Abstract:

The HBS approach is an attractive strategy for generation of ligands for protein receptors because placement of the cross-link on the inside of the helix does not block solvent-exposed molecular recognition surfaces of the molecule. Our metathesis-based synthetic strategy utilizes standard Fmoc solid phase peptide synthesis methodology, resins, and reagents and provides HBS helices in sufficient amounts for subsequent biophysical and biological analyses. Extensive conformational analysis of HBS α-helices with 2D NMR, circular dichroism spectroscopies and X-ray crystallography confirms the α-helical structure in these compounds. The crystal structure indicates that all i and i + 4 CO and NH hydrogen-bonding partners fall within distances and angles expected for a fully hydrogen-bonded α-helix. The backbone conformation of HBS α-helix in the crystal structure superimposes with an rms difference of 0.75 Å onto the backbone conformation of a model α-helix. Significantly, the backbone torsion angles for the HBS helix residues fall within the range expected for a canonical α-helix.

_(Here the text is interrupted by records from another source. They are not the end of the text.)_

-- ==== Sys2Proof/Machine/Tokens.lean ====
section
/-! DEFINITION. How tasks come to run and how their outputs travel (chapter 05): stages and slots, delivery of tokens, the
start of a task on a tile, publication at the boundary that ends a task's frame, and Elastic dispatch. -/

namespace Sys2Proof.Machine

/-! ### Stages and slots -/

/-- The stage is the pipeline's scan stage (R164). -/
def isScanStage (s : State) (p j : Nat) : Bool :=
  match pipeOf s p with
  | some q => decide (q.scanStage = j) && decide (j < q.stages.length)
  | none => false

/-- The stage is a text stage (R227). -/
def isTextStage (s : State) (p j : Nat) : Bool :=
  (stageOf s p j).isSome && decide (tilesPerSlot s p j = 0) && !(isScanStage s p j)

/-- The serving stage of a pipeline. -/
def servingStage (s : State) (p : Nat) : Option Nat :=
  match pipeOf s p with
  | some q => leastBelow (fun j => (servingRec s p j).isSome) q.stages.length
  | none => none

/-- The companion of a pipeline's serving stage: the stage whose OFFSET is one greater (R234). -/
def companionOf (s : State) (p : Nat) : Option Nat :=
  match pipeOf s p, servingStage s p with
  | some q, some j =>
    let o := ((q.stages[j]?).map (·.offset)).getD 0
    leastBelow (fun i => decide (((q.stages[i]?).map (·.offset)).getD 0 = o + 1)) q.stages.length
  | _, _ => none

/-- Frames that a stage lasts for a request: d of R237 in a serving stage and its companion, DURATION elsewhere. -/
def stageFrames (s : State) (r : Request) (j : Nat) : Nat :=
  if r.gen.isSome ∧ (servingStage s r.pipeline = some j ∨ companionOf s r.pipeline = some j) then r.servFrames
  else ((stageOf s r.pipeline j).map (·.duration)).getD 0

/-- The roles of one slot of a stage, in ascending tile of the image: rank k is position k (R116). -/
def slotRoles (s : State) (p j slot : Nat) : List TileRec :=
  match s.img.image with
  | some i =>
    sortBy (fun a b => decide (a.tile ≤ b.tile)) (i.tiles.filter (fun r =>
      decide (r.role = .bound) && decide (r.pipeline = p) && decide (r.stage = j) && decide (r.slot = slot)))
  | none => []

/-- The program that a task of a rank runs where it is dispatched first-free (R55): the stage's own, or for an Elastic request
in a stage placed statically the program of that rank's BOUND tile (R32, R235; log entry 78). -/
def rankProgram (s : State) (p j rank : Nat) : Nat :=
  let own := ((stageOf s p j).map (·.program)).getD 0xFFFFFFFF
  if own ≠ 0xFFFFFFFF then own
  else
    match s.img.image with
    | none => own
    | some i =>
      let slot := ((asSet ((i.tiles.filter (fun r => decide (r.role = .bound) && decide (r.pipeline = p) &&
        decide (r.stage = j))).map (·.slot))).head?).getD 0xFF
      (((slotRoles s p j slot)[rank]?).map (·.program)).getD own

/-- The tile that serves a role now, if one does (R54). -/
def tileServing (s : State) (r : TileRec) : Option Nat :=
  (s.tiles.find? (fun p => decide (p.2.serves = some r))).map (·.1)

/-- The tile of a rank of a slot. -/
def slotTile (s : State) (p j slot rank : Nat) : Option Nat := ((slotRoles s p j slot)[rank]?).bind (tileServing s)

/-- Rank of a role in its slot. -/
def roleRank (s : State) (r : TileRec) : Nat := (slotRoles s r.pipeline r.stage r.slot).idxOf r

/-- The planned frames of a stage of a request that hold frame `n`: the step of frame `n`. -/
def planStep (r : Request) (j n : Nat) : Option Nat :=
  (r.plan.find? (fun g => decide (g.stage = j) && decide (g.first ≤ n) && decide (n < g.first + g.frames))).map
    (fun g => g.step0 + (n - g.first))

/-- A request that still runs. -/
def alive (r : Request) : Bool := decide (r.state ≠ .ending) && r.sentFrame.isNone && r.produced.isNone

/-- The graph stage of a search of a graph index: the stage after the first (log entry 21). -/
def graphStage : Nat := 1

/-- Mode of an index image in service: 0 scan, 1 graph (R160). -/
def indexMode (s : State) (ref : Nat) : Option Nat :=
  match s.img.image, tget s.img.loaded ref with
  | some i, some l =>
    if i.refs.any (fun q => decide (q.kind = 2) && decide (q.ref = ref)) then some (fieldLE (loadedBytes s l 0 128) 6 1)
    else none
  | _, _ => none

/-- The request searches a graph index. -/
def isGraph (s : State) (r : Request) : Bool :=
  match r.search with
  | some b => decide (indexMode s b.indexRef = some 1)
  | none => false

/-- The search stage of a request: its pipeline's scan stage, or the graph stage. -/
def searchStage (s : State) (r : Request) : Option Nat :=
  match r.search, pipeOf s r.pipeline with
  | some _, some q => if isGraph s r then some graphStage else if q.scanStage < q.stages.length then some q.scanStage else none
  | _, _ => none

/-! ### Delivery -/

/-- A token in a consumer tile's inbox. -/
def toInbox (s : State) (t : Nat) (k : Token) : State :=
  let x := tileAt s t
  touch (setTile s t { x with inbox := x.inbox ++ [k] }) t k.entry

/-- A posted token reaches its consumer at the boundary from which it is visible (R118): a sketch reaches the query tables
(R167), data for a text stage or for Elastic staging reach the Dome (R123, R228), any other token its tile. -/
def deliver_ (s : State) (k : Token) : State :=
  match routeAt s k.route, reqAt s k.entry with
  | some r, some q =>
    if alive q = false then giveBack s [k]
    else if searchStage s q = some r.dstStage ∧ r.dstPipeline = q.pipeline then
      let s := updReq s k.entry (fun q => { q with sketch := some k.data })
      if isScanStage s r.dstPipeline r.dstStage then giveBack s [k] else toTile s k r q
    else if isTextStage s r.dstPipeline r.dstStage then { s with dome := s.dome ++ [k] }
    else toTile s k r q
  | _, _ => giveBack s [k]
where
  toTile (s : State) (k : Token) (r : RouteRec) (q : Request) : State :=
    if floats s q.elastic r.dstPipeline r.dstStage then { s with dome := s.dome ++ [k] }
    else
      let slot := if r.dstSlot = 0xFF then q.slots.getD r.dstStage 0xFF else r.dstSlot
      match slotTile s r.dstPipeline r.dstStage slot k.dstRank with
      | some t => toInbox s t k
      | none => giveBack s [k]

Thermal and chemical denaturation studies suggest that the HBS approach provides exceptionally stable α-helices from a variety of short sequences, which retain their helical conformation in aqueous buffers at exceptionally high temperatures. The high degree of thermal stability observed for HBS helices is consistent with the theoretical predictions for a nucleated helix.

The HBS approach was devised to afford internally constrained helices so that the molecular recognition surface of the helix and its protein binding properties are not compromised by the constraining moiety. Notably, our preliminary studies illustrate that HBS helices can target their expected protein receptors with high affinity.